■ Provided data
/-! ## State.raise -/

@[simp] theorem raise_pending (s : State) (n : Nat) (i : List Word) : (s.raise n i).pending = s.pending := by unfold State.raise; split <;> rfl
@[simp] theorem raise_phase (s : State) (n : Nat) (i : List Word) : (s.raise n i).phase = s.phase := by unfold State.raise; split <;> rfl
@[simp] theorem raise_regs (s : State) (n : Nat) (i : List Word) : (s.raise n i).regs = s.regs := by unfold State.raise; split <;> rfl
@[simp] theorem raise_mem (s : State) (n : Nat) (i : List Word) : (s.raise n i).mem = s.mem := by unfold State.raise; split <;> rfl
@[simp] theorem raise_ecc (s : State) (n : Nat) (i : List Word) : (s.raise n i).ecc = s.ecc := by unfold State.raise; split <;> rfl
@[simp] theorem raise_eccCount (s : State) (n : Nat) (i : List Word) : (s.raise n i).eccCount = s.eccCount := by unfold State.raise; split <;> rfl
@[simp] theorem raise_heldWrites (s : State) (n : Nat) (i : List Word) : (s.raise n i).heldWrites = s.heldWrites := by unfold State.raise; split <;> rfl
@[simp] theorem raise_pwr (s : State) (n : Nat) (i : List Word) : (s.raise n i).pwr = s.pwr := by unfold State.raise; split <;> rfl
@[simp] theorem raise_lanes (s : State) (n : Nat) (i : List Word) : (s.raise n i).lanes = s.lanes := by unfold State.raise; split <;> rfl
@[simp] theorem raise_harts (s : State) (n : Nat) (i : List Word) : (s.raise n i).harts = s.harts := by unfold State.raise; split <;> rfl
@[simp] theorem raise_plic (s : State) (n : Nat) (i : List Word) : (s.raise n i).plic = s.plic := by unfold State.raise; split <;> rfl
@[simp] theorem raise_cord (s : State) (n : Nat) (i : List Word) : (s.raise n i).cord = s.cord := by unfold State.raise; split <;> rfl
@[simp] theorem raise_flue (s : State) (n : Nat) (i : List Word) : (s.raise n i).flue = s.flue := by unfold State.raise; split <;> rfl
@[simp] theorem raise_rings (s : State) (n : Nat) (i : List Word) : (s.raise n i).rings = s.rings := by unfold State.raise; split <;> rfl
@[simp] theorem raise_parts (s : State) (n : Nat) (i : List Word) : (s.raise n i).parts = s.parts := by unfold State.raise; split <;> rfl
@[simp] theorem raise_tb (s : State) (n : Nat) (i : List Word) : (s.raise n i).tb = s.tb := by unfold State.raise; split <;> rfl
@[simp] theorem raise_mp (s : State) (n : Nat) (i : List Word) : (s.raise n i).mp = s.mp := by unfold State.raise; split <;> rfl
@[simp] theorem raise_recd (s : State) (n : Nat) (i : List Word) : (s.raise n i).recd = s.recd := by unfold State.raise; split <;> rfl
@[simp] theorem raise_sig (s : State) (n : Nat) (i : List Word) : (s.raise n i).sig = s.sig := by unfold State.raise; split <;> rfl
@[simp] theorem raise_car (s : State) (n : Nat) (i : List Word) : (s.raise n i).car = s.car := by unfold State.raise; split <;> rfl
@[simp] theorem raise_ports (s : State) (n : Nat) (i : List Word) : (s.raise n i).ports = s.ports := by unfold State.raise; split <;> rfl
@[simp] theorem raise_cb (s : State) (n : Nat) (i : List Word) : (s.raise n i).cb = s.cb := by unfold State.raise; split <;> rfl
@[simp] theorem raise_rack (s : State) (n : Nat) (i : List Word) : (s.raise n i).rack = s.rack := by unfold State.raise; split <;> rfl
@[simp] theorem raise_fld (s : State) (n : Nat) (i : List Word) : (s.raise n i).fld = s.fld := by unfold State.raise; split <;> rfl
@[simp] theorem raise_saf (s : State) (n : Nat) (i : List Word) : (s.raise n i).saf = s.saf := by unfold State.raise; split <;> rfl
@[simp] theorem raise_cyc (s : State) (n : Nat) (i : List Word) : (s.raise n i).cyc = s.cyc := by unfold State.raise; split <;> rfl
@[simp] theorem raise_ist (s : State) (n : Nat) (i : List Word) : (s.raise n i).ist = s.ist := by unfold State.raise; split <;> rfl
@[simp] theorem raise_pair (s : State) (n : Nat) (i : List Word) : (s.raise n i).pair = s.pair := by unfold State.raise; split <;> rfl
@[simp] theorem raise_busData (s : State) (n : Nat) (i : List Word) : (s.raise n i).busData = s.busData := by unfold State.raise; split <;> rfl
@[simp] theorem raise_freeCtr (s : State) (n : Nat) (i : List Word) : (s.raise n i).freeCtr = s.freeCtr := by unfold State.raise; split <;> rfl
@[simp] theorem raise_reg (s : State) (n : Nat) (i : List Word) (o : Nat) : (s.raise n i).reg o = s.reg o := by unfold State.reg; rw [raise_regs]
@[simp] theorem raise_rd (s : State) (n : Nat) (i : List Word) (fl : Fld) : (s.raise n i).rd fl = s.rd fl := by unfold State.rd; rw [raise_reg]
@[simp] theorem raise_byte (s : State) (n : Nat) (i : List Word) (a : Nat) : (s.raise n i).byte a = s.byte a := by unfold State.byte; rw [raise_mem]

■ What the task asks
Word for word, copy out the records.

■ Final answer
/-! ## State.raise -/

@[simp] theorem raise_pending (s : State) (n : Nat) (i : List Word) : (s.raise n i).pending = s.pending := by unfold State.raise; split <;> rfl
@[simp] theorem raise_phase (s : State) (n : Nat) (i : List Word) : (s.raise n i).phase = s.phase := by unfold State.raise; split <;> rfl
@[simp] theorem raise_regs (s : State) (n : Nat) (i : List Word) : (s.raise n i).regs = s.regs := by unfold State.raise; split <;> rfl
@[simp] theorem raise_mem (s : State) (n : Nat) (i : List Word) : (s.raise n i).mem = s.mem := by unfold State.raise; split <;> rfl
@[simp] theorem raise_ecc (s : State) (n : Nat) (i : List Word) : (s.raise n i).ecc = s.ecc := by unfold State.raise; split <;> rfl
@[simp] theorem raise_eccCount (s : State) (n : Nat) (i : List Word) : (s.raise n i).eccCount = s.eccCount := by unfold State.raise; split <;> rfl
@[simp] theorem raise_heldWrites (s : State) (n : Nat) (i : List Word) : (s.raise n i).heldWrites = s.heldWrites := by unfold State.raise; split <;> rfl
@[simp] theorem raise_pwr (s : State) (n : Nat) (i : List Word) : (s.raise n i).pwr = s.pwr := by unfold State.raise; split <;> rfl
@[simp] theorem raise_lanes (s : State) (n : Nat) (i : List Word) : (s.raise n i).lanes = s.lanes := by unfold State.raise; split <;> rfl
@[simp] theorem raise_harts (s : State) (n : Nat) (i : List Word) : (s.raise n i).harts = s.harts := by unfold State.raise; split <;> rfl
@[simp] theorem raise_plic (s : State) (n : Nat) (i : List Word) : (s.raise n i).plic = s.plic := by unfold State.raise; split <;> rfl
@[simp] theorem raise_cord (s : State) (n : Nat) (i : List Word) : (s.raise n i).cord = s.cord := by unfold State.raise; split <;> rfl
@[simp] theorem raise_flue (s : State) (n : Nat) (i : List Word) : (s.raise n i).flue = s.flue := by unfold State.raise; split <;> rfl
@[simp] theorem raise_rings (s : State) (n : Nat) (i : List Word) : (s.raise n i).rings = s.rings := by unfold State.raise; split <;> rfl
@[simp] theorem raise_parts (s : State) (n : Nat) (i : List Word) : (s.raise n i).parts = s.parts := by unfold State.raise; split <;> rfl
@[simp] theorem raise_tb (s : State) (n : Nat) (i : List Word) : (s.raise n i).tb = s.tb := by unfold State.raise; split <;> rfl
@[simp] theorem raise_mp (s : State) (n : Nat) (i : List Word) : (s.raise n i).mp = s.mp := by unfold State.raise; split <;> rfl
@[simp] theorem raise_recd (s : State) (n : Nat) (i : List Word) : (s.raise n i).recd = s.recd := by unfold State.raise; split <;> rfl
@[simp] theorem raise_sig (s : State) (n : Nat) (i : List Word) : (s.raise n i).sig = s.sig := by unfold State.raise; split <;> rfl
@[simp] theorem raise_car (s : State) (n : Nat) (i : List Word) : (s.raise n i).car = s.car := by unfold State.raise; split <;> rfl
@[simp] theorem raise_ports (s : State) (n : Nat) (i : List Word) : (s.raise n i).ports = s.ports := by unfold State.raise; split <;> rfl
@[simp] theorem raise_cb (s : State) (n : Nat) (i : List Word) : (s.raise n i).cb = s.cb := by unfold State.raise; split <;> rfl
@[simp] theorem raise_rack (s : State) (n : Nat) (i : List Word) : (s.raise n i).rack = s.rack := by unfold State.raise; split <;> rfl
@[simp] theorem raise_fld (s : State) (n : Nat) (i : List Word) : (s.raise n i).fld = s.fld := by unfold State.raise; split <;> rfl
@[simp] theorem raise_saf (s : State) (n : Nat) (i : List Word) : (s.raise n i).saf = s.saf := by unfold State.raise; split <;> rfl
@[simp] theorem raise_cyc (s : State) (n : Nat) (i : List Word) : (s.raise n i).cyc = s.cyc := by unfold State.raise; split <;> rfl
@[simp] theorem raise_ist (s : State) (n : Nat) (i : List Word) : (s.raise n i).ist = s.ist := by unfold State.raise; split <;> rfl
@[simp] theorem raise_pair (s : State) (n : Nat) (i : List Word) : (s.raise n i).pair = s.pair := by unfold State.raise; split <;> rfl
@[simp] theorem raise_busData (s : State) (n : Nat) (i : List Word) : (s.raise n i).busData = s.busData := by unfold State.raise; split <;> rfl
@[simp] theorem raise_freeCtr (s : State) (n : Nat) (i : List Word) : (s.raise n i).freeCtr = s.freeCtr := by unfold State.raise; split <;> rfl
@[simp] theorem raise_reg (s : State) (n : Nat) (i : List Word) (o : Nat) : (s.raise n i).reg o = s.reg o := by unfold State.reg; rw [raise_regs]
@[simp] theorem raise_rd (s : State) (n : Nat) (i : List Word) (fl : Fld) : (s.raise n i).rd fl = s.rd fl := by unfold State.rd; rw [raise_reg]
@[simp] theorem raise_byte (s : State) (n : Nat) (i : List Word) (a : Nat) : (s.raise n i).byte a = s.byte a := by unfold State.byte; rw [raise_mem]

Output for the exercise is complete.